# What You'll Need:
→ Dry ingredients
01 - 2 cups all-purpose flour
02 - 1 teaspoon baking soda
03 - 1/2 teaspoon salt
→ Wet ingredients
04 - 3 medium ripe bananas, mashed
05 - 2/3 cup granulated sugar
06 - 1/2 cup vegetable oil or 1/2 cup melted unsalted butter
07 - 2 large eggs
08 - 1 teaspoon pure vanilla extract
→ Matcha swirl
09 - 1 1/2 tablespoons culinary-grade matcha powder
10 - 2 tablespoons milk (dairy or non-dairy)
# Directions:
01 - Preheat oven to 350°F. Grease a 9x5-inch loaf pan or line it with parchment paper and set aside.
02 - In a medium bowl, whisk together the all-purpose flour, baking soda, and salt until evenly combined.
03 - In a large bowl, mash the ripe bananas and whisk in the granulated sugar, oil or melted butter, eggs, and vanilla until smooth and homogeneous.
04 - Add the dry mixture to the wet mixture and gently fold with a spatula until just combined; avoid overmixing to preserve tenderness.
05 - Spoon approximately 1 cup of the plain banana batter into a small bowl, add the matcha powder and milk, and stir until the matcha is fully dispersed and the batter is uniformly green.
06 - Spoon half of the plain banana batter into the prepared pan, dollop half of the matcha batter on top, then repeat with the remaining plain and matcha batters.

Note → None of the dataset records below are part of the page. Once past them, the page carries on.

-- ==== Sys2Proof/Machine/Dispatch.lean ====
section
/-! DEFINITION. The one dispatch: every instruction to its own meaning. -/

namespace Sys2Proof.Machine

open Sys2Proof
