-- ==== Sys2Proof/Safety.lean ====
section
/-! DEFINITION. The terms of the statements: memories in canonical form, what an issued instruction answers, operands at
hand, what a per-lane write leaves in each lane, and what a frame leaves alone. -/

/-! ## Families -/

namespace Sys2Proof

/-- The instructions of the policy engine (R303). -/
def Instr.policy : Instr → Bool
  | .hgNop | .hgLi _ _ | .hgLui _ _ | .hgMov _ _ | .hgAdd _ _ _ | .hgAddi _ _ _ | .hgSub _ _ _ | .hgMul _ _ _
  | .hgShl _ _ _ | .hgShr _ _ _ | .hgAnd _ _ _ | .hgOr _ _ _ | .hgMin _ _ _ | .hgMax _ _ _ | .hgSlt _ _ _
  | .hgSlti _ _ _ | .hgSeq _ _ _ | .hgSeqi _ _ _ | .hgLdq _ _ _ | .hgLdk _ _ _ | .hgLde _ _ | .hgLdw _ _ | .hgStw _ _
  | .hgNq _ | .hgFit _ _ _ | .hgBz _ _ | .hgBnz _ _ | .hgBr _ | .hgForq _ _ | .hgNextq _ _ | .hgArgmin _ _ _
  | .hgArgmax _ _ _ | .hgDecideD _ _ | .hgDecideP _ | .hgDecideF _ => true
  | _ => false

end Sys2Proof

namespace Sys2Proof.Machine

open Sys2Proof

/-! ## Memory -/

/-- Every memory is in canonical form. -/
def State.memWf (s : State) : Bool :=
  Memory.wf s.flostra && Memory.wf s.spad && Memory.wf s.vault && Memory.wf s.hostMem

/-- Every byte of every memory reads in `t` as in `s`. -/
def State.sameMem (s t : State) : Prop := ∀ (p : Place) (a : Nat), readByte (t.cells p) a = readByte (s.cells p) a

/-- Every byte of every memory reads in `t` as in `s`, but n bytes of a place from an address on. -/
def State.sameMemBut (s t : State) (p : Place) (a n : Nat) : Prop :=
  ∀ (q : Place) (k : Nat), (q = p → k < a ∨ a + n ≤ k) → readByte (t.cells q) k = readByte (s.cells q) k

/-! ## What an issued instruction answers -/

/-- It had the effect that makes `u` of the state, and the pc moves past its `len` words. -/
def Ic.ends (c : Ic) (s : State) (len : Nat) (u : State) : Host.Outcome State Fault Refusal :=
  .next (s.conclude c len (.done u))

/-- It had the effect that makes `u` of the state, and the pc moves to `pc`. -/
def Ic.jumps (c : Ic) (s : State) (len : Nat) (u : State) (pc : VAddr) : Host.Outcome State Fault Refusal :=
  .next (s.conclude c len (.jump u pc))

/-- It had the effect that makes `u` of the state, the split's own state in it. -/
def Ic.stays (c : Ic) (s : State) (len : Nat) (u : State) : Host.Outcome State Fault Refusal :=
  .next (s.conclude c len (.stay u))

/-- It took a precise trap, and nothing else. -/
def Ic.traps (c : Ic) (s : State) (len : Nat) (t : Trap) : Host.Outcome State Fault Refusal :=
  .next (s.conclude c len (.trap t))

/-- A trap of class TRAP over the whole split, to be taken again after the handler (R370, R391). -/
def Ic.wholeTrap (c : Ic) (sub code : Nat) : Trap :=
  { cls := 0x02, sub := sub, code := code, lanes := c.sp.mask, restart := true, async := false, oprec := 0 }

/-! ## Operands at hand -/

/-- The values of operands read as 64-bit scalars: none where one waits for a load or a symbol. -/
def Ic.scalars (c : Ic) (x : Opnds) (ops : List Opnd) : Option (List DWord) :=
  (c.offs x (ops.map fun o => (o, true))).map fun offs => offs.map fun o => o.at 0

/-- The scalar destination is not one that a load in flight is to write. -/
def Ic.freeS (c : Ic) (n : Nat) : Prop := c.st.busy (.s n) false = false

/-- The vector destination can take a write of this width now, and whatever is written its slots fit in G. -/
def Ic.freeV (c : Ic) (n : Nat) (wide : Bool) (act : Mask) : Prop :=
  c.st.busy (.v n) wide = false ∧ c.regs.blocksWrite n wide (decide (act = fullMask)) = false ∧
    ∀ v, (c.regs.writeV n wide v).overflows c.st.logG = false

/-- The value that a vector register or pair holds, 0 for a pendant. -/
def Ic.old (c : Ic) (n : Nat) (wide : Bool) : Off := match c.regs.readV n wide with | .known o => o | .pend _ => .u 0

/-- `i` writes vector register `n`: each lane of `act` takes the result of `f` on the lanes of the sources, the others keep
what they held, and MODE gets the flags of the lanes of `act` (R70, R91, R163, R164). -/
def Ic.writesLanes (c : Ic) (s : State) (i : Instr) (len n : Nat) (wide : Bool) (act : Mask) (srcs : List Off)
    (f : Nat → List DWord → DWord × Half) : Prop :=
  ∃ v : Off,
    (∀ l < 256, v.at l = if laneIn act l then (f l (srcs.map fun o => o.at l)).1 else (c.old n wide).at l) ∧
    exec i s = c.ends s len ((s.putRegs c (c.regs.writeV n wide v)).raise c.key
      ((lanesOf act).foldl (fun fl l => fl ||| (f l (srcs.map fun o => o.at l)).2) 0))

/-! ## Memory accesses at issue -/

/-- Every lane of a plain access of `n` bytes translates, `ok` saying where to (R210, R414). -/
def Ic.reaches (c : Ic) (s : State) (sp : Space) (a : Opnd) (acc : Access) (n : Nat) (ls : List LaneAddr)
    (ok : List (Nat × DWord × Tr)) : Prop :=
  ok.map (fun e => (e.1, e.2.1)) = ls ∧ ∀ e ∈ ok, (c.trLane s sp a acc e.2.1).plain n = .ok e.2.2

/-- Nothing keeps a plain access from its issue: it is no redo, its counter has room, its lanes are legal (R404) and
translate, no symbol of a load in flight stands in the way of a write (R101), its core has room for its sectors (R121), and no
word that it reads is lost (R422). -/
def Ic.clear (c : Ic) (s : State) (sp : Space) (a : Opnd) (acc : Access) (n : Nat) (k : Ctr) (reads : Bool)
    (ls : List LaneAddr) (ok : List (Nat × DWord × Tr)) : Prop :=
  c.sp.redo = none ∧ c.st.full k = false ∧ c.checkAddrs s sp a n ls = none ∧ c.reaches s sp a acc n ls ok ∧
    (acc = .write → c.st.lateHits sp ok (plainRanges ok n true) = []) ∧
    s.sectorsFit (coreOf c.key) (plainRanges ok n (acc == .write)) = true ∧ (reads = true → s.eccScan c.st.part n (accsOf ok) = (s, [], 0, 0))

/-- A load issues: with nothing in its way its destination is reserved and its operation is in flight, at system scope where it
goes through a FAR or NC frame (R111, R211, R213). -/
def Ic.loads (c : Ic) (s : State) (i : Instr) (len : Nat) (x : Opnds) (sp : Space) : Prop :=
  ∀ ka kb ok, c.offs x [(x.a, addrWide x.a), (x.b, addrWide x.b)] = some [ka, kb] → x.late = false →
    (∀ d, x.d = .v d → c.freeV d x.t.is64 (c.act x) →
      c.clear s sp x.a .read x.t.bytes .ld true (laneAddrs sp c.regs x.a x.b ka kb (lanesOf (c.act x))) ok →
      exec i s = c.ends s len ((s.putRegs c (c.regs.writeV d x.t.is64 (.g (c.old d x.t.is64).lanes))).addOp c.key
        (c.newOp .ld (.load (accsOf ok) x.t (.v d x.t.is64)) x.ord (reachScope ok x.scope)))) ∧
    (∀ d, x.d = .s d → c.freeS d → Off.uniformAddr ka kb = true →
      c.clear s sp x.a .read x.t.bytes .ld true (laneAddrs sp c.regs x.a x.b ka kb [lowLane c.sp.mask]) ok →
      exec i s = c.ends s len ((s.putRegs c c.regs).addOp c.key
        (c.newOp .ld (.load (accsOf ok) x.t (.s d)) x.ord (reachScope ok x.scope))))

/-- A store issues: with nothing in its way its operation is in flight with the data captured (R211, R213). -/
def Ic.storesTo (c : Ic) (s : State) (i : Instr) (len : Nat) (x : Opnds) (sp : Space) : Prop :=
  ∀ ka kb kd ok, c.offs x [(x.a, addrWide x.a), (x.b, addrWide x.b), (x.d, x.t.is64)] = some [ka, kb, kd] →
    c.clear s sp x.a .write x.t.bytes .st false (laneAddrs sp c.regs x.a x.b ka kb (lanesOf (c.act x))) ok →
    exec i s = c.ends s len ((s.touchAll c.st.part .write sp ok).addOp c.key
      (c.newOp .st (.store (accsOf ok) x.t kd.lanes) x.ord (reachScope ok x.scope)))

07 - Use a butter knife or skewer to gently swirl the two batters to form a marbled pattern, working briefly to maintain distinct veins of matcha.

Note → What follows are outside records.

/-- The instructions on lane predicates write the lanes of act of their destination and leave the others; VOTE, PCNT and
PFIRST give one value for the split (R179 to R181). -/
def Obligations.LanePredicateResults : Prop :=
  ∀ (s : State) (c : Ic) (x : Opnds) (a b : Off), s.issuer = some c →
    let w := x.t.is64
    let act := c.act x
    let r := c.regs
    let sets (i : Instr) (act : Mask) (d : Nat) (also : State → State) (f : Nat → Bool) : Prop :=
      ∃ m : Mask, (∀ l < 256, laneIn m l = if laneIn act l then f l else laneIn (r.pred d) l) ∧
        exec i s = c.ends s x.len (also (s.putRegs c (r.setP d m)))
    let cmp (l : Nat) := fcmp x.sel ((c.fpEnv x).val (fmtOf x.t) (a.at l).toNat) ((c.fpEnv x).val (fmtOf x.t) (b.at l).toNat)
    (c.offs x [(x.a, w), (x.b, w)] = some [a, b] →
      sets (.pset x) act x.d.pnum id (fun l => icmp x.sel (intVal x.t (a.at l)) (intVal x.t (b.at l))) ∧
      sets (.pfset x) act x.d.pnum (fun u => u.raise c.key ((lanesOf act).foldl (fun fl l => fl ||| (cmp l).2) 0)) (fun l => (cmp l).1)) ∧
    sets (.plog x) act x.d.pnum id (fun l => (x.sel % 16).testBit
      ((if laneIn (r.pred x.a.pnum) l then 2 else 0) + (if laneIn (r.pred x.b.pnum) l then 1 else 0))) ∧
    (∀ d p, x.d = .p d → x.a = .p p → sets (.pmov x) act d id (fun l => laneIn (r.pred p) l)) ∧
    (∀ d n, x.d = .p d → x.a = .v n → c.offs x [(x.a, false)] = some [a] →
      sets (.pmov x) act d id (fun l => (a.at l).getLsbD 0)) ∧
    (∀ d n, x.d = .p d → x.a = .s n → c.offs x [(x.a, true)] = some [a] → x.xs < 4 →
      sets (.pmov x) (maskOf fun l => laneIn act l && decide (l / 64 = x.xs)) d id (fun l => (a.at 0).getLsbD (l % 64))) ∧
    (∀ d p, x.d = .v d → x.a = .p p → c.freeV d false act → c.writesLanes s (.pmov x) x.len d false act []
      fun l _ => (if laneIn (r.pred p) l then 1 else 0, 0)) ∧
    (∀ d p, x.d = .s d → x.a = .p p → c.freeS d → exec (.pmov x) s =
      c.ends s x.len (s.putRegs c (r.setS d ((r.pred p >>> (64 * x.xs)).setWidth 64)))) ∧
    (let m := c.sp.mask
      let p := r.pred x.a.pnum
      let putQ (v : Bool) := c.ends s x.len (s.putRegs c (r.setQ x.d.qnum v))
      (x.sel = 0 → exec (.vote x) s = putQ (p &&& m != 0)) ∧
      (x.sel = 1 → exec (.vote x) s = putQ (p &&& m == m)) ∧
      (2 ≤ x.sel → c.offs x [(x.a, false)] = some [a] →
        exec (.vote x) s = putQ ((lanesOf m).all fun l => a.at l == a.at (lowLane m))) ∧
      (c.freeS x.d.snum →
        exec (.pcnt x) s = c.ends s x.len (s.putRegs c (r.setS x.d.snum (.ofNat 64 (lanesOf (m &&& p)).length))) ∧
        exec (.pfirst x) s = c.ends s x.len (s.putRegs c (r.setS x.d.snum (.ofNat 64 (lowLane (m &&& p)))))))

/-- PNDQ and VSHQ describe a register without waiting for a symbol, PNDWAIT goes on where none is unresolved, and VSHAPE gives
its destination the shape it names (R205 to R207). -/
def Obligations.ShapeResults : Prop :=
  ∀ (s : State) (c : Ic) (x : Opnds) (a : Off), s.issuer = some c →
    let r := c.regs
    (c.freeS x.d.snum →
      (∀ n, x.a = .v n → exec (.pndq x) s = c.ends s x.len (s.putRegs c (r.setS x.d.snum
        (match (r.vreg n).shape with | .p _ f => formDesc f | _ => 0)))) ∧
      (∀ n, x.a = .s n → exec (.pndq x) s = c.ends s x.len (s.putRegs c (r.setS x.d.snum
        (match mapGet (SReg.val 0) r.s n with | .pend f => formDesc f | .val _ => 0)))) ∧
      exec (.vshq x) s = c.ends s x.len (s.putRegs c (r.setS x.d.snum (.ofNat 64 (r.vreg x.a.vnum).tag)))) ∧
    (∀ n, x.a = .v n → (∀ k f, (r.vreg n).shape ≠ .p k f) → exec (.pndwait x) s = c.ends s x.len s) ∧
    (∀ n, x.a = .s n → r.spend n = false → exec (.pndwait x) s = c.ends s x.len s) ∧
    (x.a = .zero → c.st.syms = [] → exec (.pndwait x) s = c.ends s x.len s) ∧
    (c.offs x [(x.a, x.t.is64)] = some [a] → c.st.busy x.d x.t.is64 = false → c.freeV x.d.vnum x.t.is64 (c.act x) →
      let v := shapeOff x.sel (lowLane c.sp.mask) a
      (c.act x = fullMask → exec (.vshape x) s = c.ends s x.len (s.putRegs c (r.writeV x.d.vnum x.t.is64 v))) ∧
      (c.act x ≠ fullMask → ∃ u : Off,
        (∀ l < 256, u.at l = if laneIn (c.act x) l then v.at l else (c.old x.d.vnum x.t.is64).at l) ∧
        exec (.vshape x) s = c.ends s x.len (s.putRegs c (r.writeV x.d.vnum x.t.is64 u))))

/-! ## Results: control flow and SYS -/

/-- Every branch, call, return and loop answers a next state: BRA and BRAQ (base and extended), CALL, CALLI, RET, JMPI and LOOP with a
target below 2^57, aligned where it comes from a scalar, issue and go there; a BRAQ not taken and a LOOP at its end issue and go on; EXIT
(base and extended) issues, removes the lanes of act from the split and from every entry of the stack, held in memory too, and the split
that keeps none is free (R26, R139, R176, R178). -/
def Obligations.BranchResults : Prop :=
  (∀ (s : State) (c : Ic) (x : Opnds), s.issuer = some c →
    let at' (off : DWord) : DWord := target c.sp.pc off
    let goesTo (len : Nat) (u : State) (t : DWord) : State := s.conclude c len (.jump u (t.setWidth 57))
    let goesOn (len : Nat) (u : State) : State := s.conclude c len (.done u)
    let link (n len : Nat) : State := s.putRegs c (c.regs.setS n ((c.nextPc len).setWidth 64))
    (∀ off : BitVec 24, (at' (off.signExtend 64)).toNat < 2 ^ 57 →
      exec (.braBase off) s = .next (goesTo 1 s (at' (off.signExtend 64)))) ∧
    (∀ (q : Nat) (neg : Bool) (off : BitVec 16),
      ((c.regs.sp q != neg) = true → (at' (off.signExtend 64)).toNat < 2 ^ 57 →
        exec (.braqBase q neg off) s = .next (goesTo 1 s (at' (off.signExtend 64)))) ∧
      ((c.regs.sp q != neg) = false → exec (.braqBase q neg off) s = .next (goesOn 1 s))) ∧
    (let t := at' (x.lit.getD 0);
      (t.toNat < 2 ^ 57 →
        exec (.bra x) s = .next (goesTo x.len s t) ∧
        ((c.regs.sp x.a.qnum != (x.sel % 2 == 1)) = true → exec (.braq x) s = .next (goesTo x.len s t)) ∧
        (c.st.busy x.d true = false → exec (.call x) s = .next (goesTo x.len (link x.d.snum x.len) t)) ∧
        (∀ v, c.scalars x [x.d] = some [v] → v ≠ 1 →
          exec (.loop x) s = .next (goesTo x.len (s.putRegs c (c.regs.setS x.d.snum (v - 1))) t))) ∧
      ((c.regs.sp x.a.qnum != (x.sel % 2 == 1)) = false → exec (.braq x) s = .next (goesOn x.len s)) ∧
      (c.scalars x [x.d] = some [1] → exec (.loop x) s = .next (goesOn x.len (s.putRegs c (c.regs.setS x.d.snum 0))))) ∧
    (∀ a, c.scalars x [x.a] = some [a] → a.toNat % 4 = 0 → a.toNat < 2 ^ 57 →
      exec (.ret x) s = .next (goesTo x.len s a) ∧
      exec (.jmpi x) s = .next (goesTo x.len s a) ∧
      (c.st.busy x.d true = false → exec (.calli x) s = .next (goesTo x.len (link x.d.snum x.len) a))) ∧
    (∀ (off : Int), 0 ≤ (c.sp.pc.toNat : Int) + 4 * off → (c.sp.pc.toNat : Int) + 4 * off < 2 ^ 57 → -(2 ^ 63) ≤ off → off < 2 ^ 63 →
      ((at' (.ofInt 64 off)).toNat : Int) = c.sp.pc.toNat + 4 * off)) ∧
  (∀ (s : State) (c : Ic) (x : Opnds), s.issuer = some c →
    let u := s.seenAll c.st.part c.st.ctx.spillAddrs 128
    u.far.ask = [] →
    exec (.exit x) s = .next (s.conclude c x.len (.stay (u.exitLanes c (c.act x) (c.nextPc x.len)))) ∧
    exec .exitBase s = .next (s.conclude c 1 (.stay (u.exitLanes c c.sp.mask (c.nextPc 1)))) ∧
    (∀ st, (u.exitLanes c (c.act x) (c.nextPc x.len)).strand? c.key = some st →
      st.exited = c.st.exited ||| (c.sp.mask &&& c.act x) ∧
      (c.st.exited ||| (c.sp.mask &&& c.act x) = BitVec.allOnes 256 → st.phase = .exited)))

08 - Bake for 50 to 60 minutes, or until a toothpick inserted into the center comes out clean or with a few moist crumbs attached; rotate the pan halfway through baking if your oven heats unevenly.
09 - Let the loaf cool in the pan for 10 minutes, then transfer to a wire rack to cool completely before slicing to ensure clean cuts and set crumb.